The basics of eating healthy is simple. I don't get why there are some many
discussion about it?

Here's what you can read everywhere (but with different packaging):

Eat mainly whole food (vegetables, fruits, whole grains, beans and peas), with
small amounts of high quality vegetable oils (olive, avocado, ...), meat/fish
(not only muscles but also giblets), dairy.

Eat a lot of different things but don't over-eat.

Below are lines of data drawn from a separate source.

-- ==== Sys2Proof/Machine/Core.lean ====
section
/-! DEFINITION. The machine as the host runs it. -/

def Sys2Proof.core : Host.Core := { State := Sys2Proof.Machine.State, Fault := Sys2Proof.Machine.Fault, Refusal := Sys2Proof.Machine.Refusal, step := Sys2Proof.Machine.step, reset := Sys2Proof.Machine.State.reset }
end

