/-- R126, R146, R295: a command starts no earlier than its time, after every command of its stream that stands before
it in start order, where it or one that runs is serialising, alone, and not while one that runs has a predicate still
to read; a fault of its stream other than an ILLOP of a later word keeps it back. That the start order of a cycle is
settled at its end is the model's reading (log entry 39, DEDUCED). R124, R145, R130, R133, R141: the command that is
next starts: `CSIG` and `CWAIT` begin, in a PAIR launch they stop with PROT where they name a Signal word, `CNOP` and
`CEND` have nothing left to do, an element at a misaligned address stops it, and a copy whose checks pass, and whose
element lies in good granules of scratchpad, runs from the row at which it had stopped, its Signal predicate, if it
has one, being asked for first. A `COPLD` takes its slot. -/
def Obligations.CommandOrder : Prop :=
  (∀ (s : State) (t : TileId) (e : Eng) (c : PCmd),
  let buffer := (s.tile t).portage.buffer
  let runs (d : PCmd) : Prop := d ∈ buffer ∧ d.stream = e ∧ (d.stage = .started ∨ d.stage = .retiring)
  s.startable t e = some c →
  c ∈ buffer ∧ c.stream = e ∧ c.stage = .buffered ∧ c.t ≤ s.gtime ∧
  ((s.tile t).eng e).stopped = false ∧ (∀ f, ((s.tile t).eng e).fault = some f → f.code = cILLOP) ∧
  (∀ d ∈ buffer, d.stream = e → d.stage = .buffered → c.t < d.t ∨ c.t = d.t ∧ c.id ≤ d.id) ∧
  (∀ d, runs d → d.serial = false ∧ s.readsAhead t d = false) ∧ (s.serialising t c = true → ∀ d, ¬runs d)) ∧
  (∀ (s : State) (t : TileId) (c : PCmd),
  s.holding = false → s.phase = .ending →
  (s.startable t .l = some c ∧ (∀ d, s.startable t .s = some d → startsBefore d c = false) ∨
    s.startable t .s = some c ∧ ∀ d, s.startable t .l = some d → startsBefore c d = true) →
  let starts (p : State → PCmd → Prop) : Prop := ∃ u, exec (.commandStart t) s = .next u ∧
    (u.tile t).portage.order = (s.tile t).portage.order + 1 ∧
    ∃ d ∈ (u.tile t).portage.buffer, d.id = c.id ∧ d.startOrder = (s.tile t).portage.order + 1 ∧ p u d
  (∀ o, c.instr = .csig o ∨ c.instr = .cwaitSignal o →
    (s.inPair t = false → starts fun u d => d.stage = .started ∧ u.dev = s.dev) ∧
    (s.inPair t = true → starts fun u d => d.stage = .stopped ∧ u.dev = s.dev ∧
      (((s.tile t).eng c.stream).fault = none → ∃ f, ((u.tile t).eng c.stream).fault = some f ∧ f.code = cPROT))) ∧
  (∀ tok f, c.instr = .cwaitTime tok f → starts fun u d => d.stage = .started ∧ u.dev = s.dev) ∧
  ((∃ tok f, c.instr = .cnop tok f) ∨ (∃ tok, c.instr = .cend tok) → starts fun u d => d.stage = .retiring ∧ u.dev = s.dev) ∧
  (∀ k o, elemCmd c.instr = some (k, o) → c.ea % 64 ≠ 0 → starts fun u d =>
    d.stage = .stopped ∧ u.dev = s.dev ∧ (u.tile t).sp = (s.tile t).sp ∧
    (((s.tile t).eng c.stream).fault = none →
      ∃ f, ((u.tile t).eng c.stream).fault = some f ∧ f.code = cMISALIGN ∧ f.addr = BitVec.ofNat 64 c.ea)) ∧
  (∀ k o, elemCmd c.instr = some (k, o) → k ∉ [PKind.seal, .chain, .prb] → c.ea % 64 = 0 →
    let ea := chainAddr (s.tile t).sp c.ea c.resume.1
    let bytes := (s.tile t).sp.read ea 64
    let begun (d : PCmd) : PCmd :=
      { d with startOrder := (s.tile t).portage.order + 1, serial := s.serialising t c, mark := (s.cox t).nextReq }
    let s1 := s.modTile t fun x =>
      { x with portage := { x.portage with order := x.portage.order + 1 } }.modCmd c.id begun
    let at' (phase : PPhase) (ran : Bool) (list : List Nat) : PProgress :=
      { elem := bytes, ea := ea, ordinal := c.resume.1, phase := phase, ran := ran, row := c.resume.2.1,
        done := c.resume.2.2, units := [], asked := [], got := [], unacked := 0, bad := none, deferred := false, list := list,
        late := [] }
    GranulesGood s (spSites t ea 64 ++ s1.elemSites t k (elemOf bytes)) →
    c.answer = none → s1.startElem t (begun c) k (elemOf bytes) 0 = .run →
    ((elemOf bytes).predSignal = true → starts fun u d => d.stage = .started ∧ d.prog = some (at' .predicate false []) ∧
      d.answer = some none ∧ u.dev = s.dev ∧ (u.tile t).sp = (s.tile t).sp) ∧
    ((elemOf bytes).predSignal = false → starts fun u d => d.stage = .started ∧
      d.prog = some (at' .rows true (if k = .opld then [] else (s1.listed t (k.resolve (elemOf bytes)) (elemOf bytes)).list)) ∧
      u.dev = s.dev ∧ (u.tile t).sp = (s.tile t).sp ∧
      (k = .opld → ((u.crew (crewOf t)).slot (Fin.ofNat 32 (opldSlot (elemOf bytes)))).st = .filling) ∧
      (k ≠ .opld → u.crews = s.crews))))

/-- R124, R56, R212, R142: a command that has nothing left to do and room for its token retires at the end of a cycle
whose writes have landed: it leaves the buffer, its entry has one word fewer to wait for and keeps it as retired
(R146); after the last `COPLD` with FIN its slot is READY, and after a `COVL` that moved something no image counts as
loaded (R133). R149, R162, R169, R161: of the bytes that a command of Portage writes, those that a command which
started later has written or reduced onto stay away, and the others are its own from then on; a reduce is kept only
from bytes that a later command has written, and lets earlier writes no longer land; what leaves lands under its masks
at the end of a cycle in which its banks can serve it, and no other byte changes. -/
def Obligations.CommandsRetire : Prop :=
  (∀ (s : State) (t : TileId) (c : PCmd),
  let x := s.tile t
  x.portage.buffer.find? (fun d => d.id = c.id ∧ d.stage = .retiring) = some c → s.phase = .ending →
  x.portage.flight = [] → x.canPush c.stream c.push = true →
  ∃ u, exec (.commandRetire t c.id) s = .next u ∧
    let y := u.tile t
    y.portage.buffer = x.portage.buffer.filter (fun d => d.id ≠ c.id) ∧ y.sp = x.sp ∧ y.cox = x.cox ∧
    (∀ a b, y.token a b = if a = c.stream ∧ c.push = some b then x.token a b + 1 else x.token a b) ∧
    (∀ n, (x.eng c.stream).queue.find? (fun n => n.seq = c.seq) = some n →
      (y.eng c.stream).queue.find? (fun n => n.seq = c.seq) = 
        some { n with pendingWords := n.pendingWords - 1, retired := c.index :: n.retired }) ∧
    (∀ o fin (n : Fin 32), c.instr = .copld o fin → c.slot = some n.val →
      let a := (s.crew (crewOf t)).slot n
      let b := (u.crew (crewOf t)).slot n
      b.data = a.data ∧ b.started = a.started - 1 ∧
      (a.st = .filling → a.started ≤ 1 → (a.fin = true ∨ fin = true) → b.st = .ready) ∧
      (¬(a.st = .filling ∧ a.started ≤ 1 ∧ (a.fin = true ∨ fin = true)) → b.st = a.st)) ∧
    ∀ o p, c.instr = .covl o → c.prog = some p → (p.ran = true → y.image = none) ∧
      (p.ran = false → y.image = x.image ∧ ∀ e, (y.eng e).dir = (x.eng e).dir)) ∧
  (∀ (s : State) (t : TileId) (bs : List (Nat × Byte × Byte)),
  let x := s.tile t
  (∀ (order : Nat) (key : Nat → Nat),
    let u := s.claimBytes t order key bs
    let mine (a : Nat) : Prop := (x.portage.owner.get (key a) (0, 0)).2 ≤ order
    OnlyTile s u.1 t ∧ (u.1.tile t).sp = x.sp ∧ (∀ b, b ∈ u.2 ↔ b ∈ bs ∧ mine b.1) ∧
    (∀ b ∈ bs, mine b.1 → (u.1.tile t).portage.owner.get (key b.1) (0, 0) = (order, order)) ∧
    ∀ k, (∀ b ∈ bs, mine b.1 → key b.1 ≠ k) → (u.1.tile t).portage.owner.get k (0, 0) = x.portage.owner.get k (0, 0)) ∧
  (∀ (order key : Nat),
    let o := x.portage.owner.get key (0, 0)
    (x.portage.mayReduce order key = true ↔ o.1 ≤ order) ∧
    ∀ k, (x.portage.reduces order key).owner.get k (0, 0) = if k = key then (o.1, max o.2 order) else x.portage.owner.get k (0, 0)) ∧
  (x.portage.flight = [(none, .bytes (.sp t) bs)] → (bs.map Prod.fst).Nodup → x.linesFit .write (linesOf (bs.map Prod.fst)) = true →
    let v := s.landPortage t
    let y := v.tile t
    v = { s with tiles := v.tiles, dev := { s.dev with flaws := v.dev.flaws } } ∧ (∀ u, u ≠ t → v.tile u = s.tile u) ∧
    y.portage.flight = [] ∧
    (∀ a, (∀ b ∈ bs, b.1 ≠ a) → y.sp.get a = x.sp.get a) ∧
    ∀ b ∈ bs, ∀ n : Fin 8, (y.sp.get b.1).getLsbD n.val =
      if b.2.2.getLsbD n.val then b.2.1.getLsbD n.val else (x.sp.get b.1).getLsbD n.val))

Avoid refined or processed foods.

Then if you have issues with specific group of food (meat for example, or
grain or dairy), do your best to replace it with something similar.

Physical activity is needed to be healthy. You can go for a 30 minute walk;
that's a simple and effective way to be started.

Then you can find a activity/sport you really like - this is better than
"forcing" you to do swimming or whatever, because if you like it, it'll become
a good habit.

Finally, make sure you are doing activities to relax (stress is bad for
health): cooking, reading, yoga, meditation...

------
RMAxe
Just meat, vegetables, eggs, healthy fats, nuts/seeds and fruit.